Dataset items
* * *
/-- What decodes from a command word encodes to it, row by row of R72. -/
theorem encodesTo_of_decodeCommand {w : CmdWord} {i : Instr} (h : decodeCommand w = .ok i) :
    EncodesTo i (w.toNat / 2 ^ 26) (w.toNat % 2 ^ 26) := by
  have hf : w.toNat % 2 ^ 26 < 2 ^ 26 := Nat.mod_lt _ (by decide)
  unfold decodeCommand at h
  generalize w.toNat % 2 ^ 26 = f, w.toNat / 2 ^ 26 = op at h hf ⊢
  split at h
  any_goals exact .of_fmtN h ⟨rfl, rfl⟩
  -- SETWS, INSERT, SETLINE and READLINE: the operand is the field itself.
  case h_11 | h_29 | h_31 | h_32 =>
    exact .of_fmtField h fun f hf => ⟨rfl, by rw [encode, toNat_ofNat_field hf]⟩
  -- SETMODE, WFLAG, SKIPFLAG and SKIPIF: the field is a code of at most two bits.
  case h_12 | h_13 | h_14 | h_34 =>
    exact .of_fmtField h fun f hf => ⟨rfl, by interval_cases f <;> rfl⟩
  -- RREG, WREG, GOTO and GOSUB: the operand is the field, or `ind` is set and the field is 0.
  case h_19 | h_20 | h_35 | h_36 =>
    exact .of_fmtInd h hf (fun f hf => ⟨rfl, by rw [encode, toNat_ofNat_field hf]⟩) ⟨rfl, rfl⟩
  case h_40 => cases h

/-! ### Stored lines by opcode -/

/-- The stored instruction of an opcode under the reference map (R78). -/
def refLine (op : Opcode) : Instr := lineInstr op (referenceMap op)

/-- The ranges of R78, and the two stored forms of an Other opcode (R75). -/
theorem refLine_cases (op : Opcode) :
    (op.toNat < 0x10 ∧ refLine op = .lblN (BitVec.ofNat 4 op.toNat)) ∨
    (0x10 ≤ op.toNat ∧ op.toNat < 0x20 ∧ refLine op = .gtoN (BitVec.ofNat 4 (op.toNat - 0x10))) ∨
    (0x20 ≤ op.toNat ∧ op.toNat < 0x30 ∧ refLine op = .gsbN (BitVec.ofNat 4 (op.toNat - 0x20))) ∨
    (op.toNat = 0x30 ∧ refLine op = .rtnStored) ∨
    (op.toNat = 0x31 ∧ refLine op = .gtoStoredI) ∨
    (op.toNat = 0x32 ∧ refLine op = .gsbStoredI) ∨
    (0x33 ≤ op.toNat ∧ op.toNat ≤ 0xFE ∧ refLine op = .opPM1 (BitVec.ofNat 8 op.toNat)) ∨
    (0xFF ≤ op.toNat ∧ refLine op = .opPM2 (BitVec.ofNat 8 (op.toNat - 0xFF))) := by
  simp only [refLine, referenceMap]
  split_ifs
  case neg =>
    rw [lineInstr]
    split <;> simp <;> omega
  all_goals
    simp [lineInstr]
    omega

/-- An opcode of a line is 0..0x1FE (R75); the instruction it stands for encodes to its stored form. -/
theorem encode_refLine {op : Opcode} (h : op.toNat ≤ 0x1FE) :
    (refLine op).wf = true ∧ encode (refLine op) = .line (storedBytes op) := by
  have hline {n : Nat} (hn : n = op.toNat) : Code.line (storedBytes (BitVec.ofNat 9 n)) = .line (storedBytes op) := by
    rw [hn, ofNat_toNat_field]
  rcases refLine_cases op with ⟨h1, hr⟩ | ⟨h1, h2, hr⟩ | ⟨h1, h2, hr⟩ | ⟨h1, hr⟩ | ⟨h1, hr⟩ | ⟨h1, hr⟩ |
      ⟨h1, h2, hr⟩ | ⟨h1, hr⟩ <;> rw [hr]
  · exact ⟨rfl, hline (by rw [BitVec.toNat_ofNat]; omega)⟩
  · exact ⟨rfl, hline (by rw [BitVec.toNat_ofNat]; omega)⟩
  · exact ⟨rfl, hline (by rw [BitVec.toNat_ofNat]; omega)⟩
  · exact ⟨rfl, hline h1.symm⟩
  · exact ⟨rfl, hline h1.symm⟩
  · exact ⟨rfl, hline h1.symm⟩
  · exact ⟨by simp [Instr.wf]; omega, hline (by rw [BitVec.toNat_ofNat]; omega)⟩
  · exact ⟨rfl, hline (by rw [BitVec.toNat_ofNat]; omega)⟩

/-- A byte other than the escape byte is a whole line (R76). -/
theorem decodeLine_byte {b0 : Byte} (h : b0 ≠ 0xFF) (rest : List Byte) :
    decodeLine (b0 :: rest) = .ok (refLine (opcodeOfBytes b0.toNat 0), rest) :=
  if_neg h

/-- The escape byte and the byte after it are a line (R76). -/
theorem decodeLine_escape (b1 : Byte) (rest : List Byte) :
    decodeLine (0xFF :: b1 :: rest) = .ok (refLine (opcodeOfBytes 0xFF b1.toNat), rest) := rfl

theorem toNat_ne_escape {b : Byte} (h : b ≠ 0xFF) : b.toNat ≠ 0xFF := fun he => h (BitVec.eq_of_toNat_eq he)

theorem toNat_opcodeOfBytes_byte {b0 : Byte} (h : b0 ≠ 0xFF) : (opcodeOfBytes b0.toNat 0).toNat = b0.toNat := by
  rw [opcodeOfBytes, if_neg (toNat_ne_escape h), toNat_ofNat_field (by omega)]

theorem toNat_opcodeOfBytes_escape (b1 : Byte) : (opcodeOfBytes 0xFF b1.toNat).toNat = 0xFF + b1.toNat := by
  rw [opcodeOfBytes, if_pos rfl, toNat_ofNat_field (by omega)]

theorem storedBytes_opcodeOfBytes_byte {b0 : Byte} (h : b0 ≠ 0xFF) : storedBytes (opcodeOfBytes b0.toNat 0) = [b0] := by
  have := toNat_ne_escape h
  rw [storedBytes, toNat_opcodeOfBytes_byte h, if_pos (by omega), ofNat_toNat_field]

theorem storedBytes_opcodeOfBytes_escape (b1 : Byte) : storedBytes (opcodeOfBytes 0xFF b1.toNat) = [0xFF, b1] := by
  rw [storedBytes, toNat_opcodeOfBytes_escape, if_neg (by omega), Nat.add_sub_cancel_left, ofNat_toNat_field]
* * *
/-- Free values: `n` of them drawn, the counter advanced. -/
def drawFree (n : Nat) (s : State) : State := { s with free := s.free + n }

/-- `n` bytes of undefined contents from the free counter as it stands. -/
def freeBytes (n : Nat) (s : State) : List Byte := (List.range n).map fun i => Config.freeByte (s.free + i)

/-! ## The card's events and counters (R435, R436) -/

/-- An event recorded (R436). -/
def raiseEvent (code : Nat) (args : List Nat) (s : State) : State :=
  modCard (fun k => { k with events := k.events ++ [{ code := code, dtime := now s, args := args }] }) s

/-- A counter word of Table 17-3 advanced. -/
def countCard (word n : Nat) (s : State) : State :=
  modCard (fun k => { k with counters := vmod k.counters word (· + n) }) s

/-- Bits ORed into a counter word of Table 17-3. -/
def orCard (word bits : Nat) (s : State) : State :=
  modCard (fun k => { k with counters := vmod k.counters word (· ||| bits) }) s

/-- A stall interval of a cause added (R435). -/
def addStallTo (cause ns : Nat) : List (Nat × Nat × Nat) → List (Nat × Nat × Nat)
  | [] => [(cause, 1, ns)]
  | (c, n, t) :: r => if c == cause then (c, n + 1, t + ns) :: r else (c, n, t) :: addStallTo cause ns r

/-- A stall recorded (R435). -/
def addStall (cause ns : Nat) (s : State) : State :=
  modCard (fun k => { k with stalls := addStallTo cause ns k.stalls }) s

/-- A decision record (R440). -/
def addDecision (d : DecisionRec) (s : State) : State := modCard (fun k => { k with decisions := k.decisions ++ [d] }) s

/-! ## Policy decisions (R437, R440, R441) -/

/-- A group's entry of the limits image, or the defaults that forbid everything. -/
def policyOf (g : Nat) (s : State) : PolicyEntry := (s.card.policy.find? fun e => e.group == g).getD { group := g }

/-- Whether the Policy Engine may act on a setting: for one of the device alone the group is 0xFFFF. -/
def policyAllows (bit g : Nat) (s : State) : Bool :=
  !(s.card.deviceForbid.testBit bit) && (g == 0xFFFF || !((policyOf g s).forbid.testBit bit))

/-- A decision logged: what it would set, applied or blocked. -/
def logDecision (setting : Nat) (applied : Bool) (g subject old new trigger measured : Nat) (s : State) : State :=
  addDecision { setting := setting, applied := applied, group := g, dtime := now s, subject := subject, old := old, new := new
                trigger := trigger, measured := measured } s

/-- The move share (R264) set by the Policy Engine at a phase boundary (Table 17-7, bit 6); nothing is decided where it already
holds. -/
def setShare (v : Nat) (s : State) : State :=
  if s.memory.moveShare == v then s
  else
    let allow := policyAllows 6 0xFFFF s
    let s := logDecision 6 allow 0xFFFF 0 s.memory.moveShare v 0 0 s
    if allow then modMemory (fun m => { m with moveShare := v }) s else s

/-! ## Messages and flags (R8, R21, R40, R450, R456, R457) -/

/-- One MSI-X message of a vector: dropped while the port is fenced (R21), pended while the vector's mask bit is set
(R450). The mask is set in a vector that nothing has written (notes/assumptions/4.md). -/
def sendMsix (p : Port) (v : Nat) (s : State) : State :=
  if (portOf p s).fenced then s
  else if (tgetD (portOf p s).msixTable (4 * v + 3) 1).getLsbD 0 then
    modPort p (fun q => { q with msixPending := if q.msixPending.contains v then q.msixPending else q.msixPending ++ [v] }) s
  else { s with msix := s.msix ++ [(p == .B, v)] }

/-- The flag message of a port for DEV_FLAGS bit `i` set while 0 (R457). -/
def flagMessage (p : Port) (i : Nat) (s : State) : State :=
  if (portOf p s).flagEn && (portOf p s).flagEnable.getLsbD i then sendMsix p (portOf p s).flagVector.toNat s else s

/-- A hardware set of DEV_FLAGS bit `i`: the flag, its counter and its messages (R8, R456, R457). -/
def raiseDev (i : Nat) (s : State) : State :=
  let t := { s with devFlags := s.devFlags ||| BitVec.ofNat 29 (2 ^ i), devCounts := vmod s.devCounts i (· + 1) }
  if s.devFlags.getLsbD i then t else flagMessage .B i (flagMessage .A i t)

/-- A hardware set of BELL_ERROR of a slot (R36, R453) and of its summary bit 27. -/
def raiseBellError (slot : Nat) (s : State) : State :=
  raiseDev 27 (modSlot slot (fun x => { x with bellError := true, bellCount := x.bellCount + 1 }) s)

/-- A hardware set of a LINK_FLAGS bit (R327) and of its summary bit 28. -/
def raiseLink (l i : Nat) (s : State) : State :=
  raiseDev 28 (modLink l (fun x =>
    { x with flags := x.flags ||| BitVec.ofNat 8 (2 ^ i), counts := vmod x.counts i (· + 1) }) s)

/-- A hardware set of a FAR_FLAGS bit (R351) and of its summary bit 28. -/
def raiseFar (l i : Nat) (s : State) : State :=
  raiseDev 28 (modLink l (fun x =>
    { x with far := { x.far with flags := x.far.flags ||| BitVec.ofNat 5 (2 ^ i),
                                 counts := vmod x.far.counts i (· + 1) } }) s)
* * *
What the task requires
What you give back should be exactly the lines of the data above from the line with "s with devFlags" through the line with "counts := vmod x.far.counts", both of those included, and nothing more.

Expected answer
  let t := { s with devFlags := s.devFlags ||| BitVec.ofNat 29 (2 ^ i), devCounts := vmod s.devCounts i (· + 1) }
  if s.devFlags.getLsbD i then t else flagMessage .B i (flagMessage .A i t)

/-- A hardware set of BELL_ERROR of a slot (R36, R453) and of its summary bit 27. -/
def raiseBellError (slot : Nat) (s : State) : State :=
  raiseDev 27 (modSlot slot (fun x => { x with bellError := true, bellCount := x.bellCount + 1 }) s)

/-- A hardware set of a LINK_FLAGS bit (R327) and of its summary bit 28. -/
def raiseLink (l i : Nat) (s : State) : State :=
  raiseDev 28 (modLink l (fun x =>
    { x with flags := x.flags ||| BitVec.ofNat 8 (2 ^ i), counts := vmod x.counts i (· + 1) }) s)

/-- A hardware set of a FAR_FLAGS bit (R351) and of its summary bit 28. -/
def raiseFar (l i : Nat) (s : State) : State :=
  raiseDev 28 (modLink l (fun x =>
    { x with far := { x.far with flags := x.far.flags ||| BitVec.ofNat 5 (2 ^ i),
                                 counts := vmod x.far.counts i (· + 1) } }) s)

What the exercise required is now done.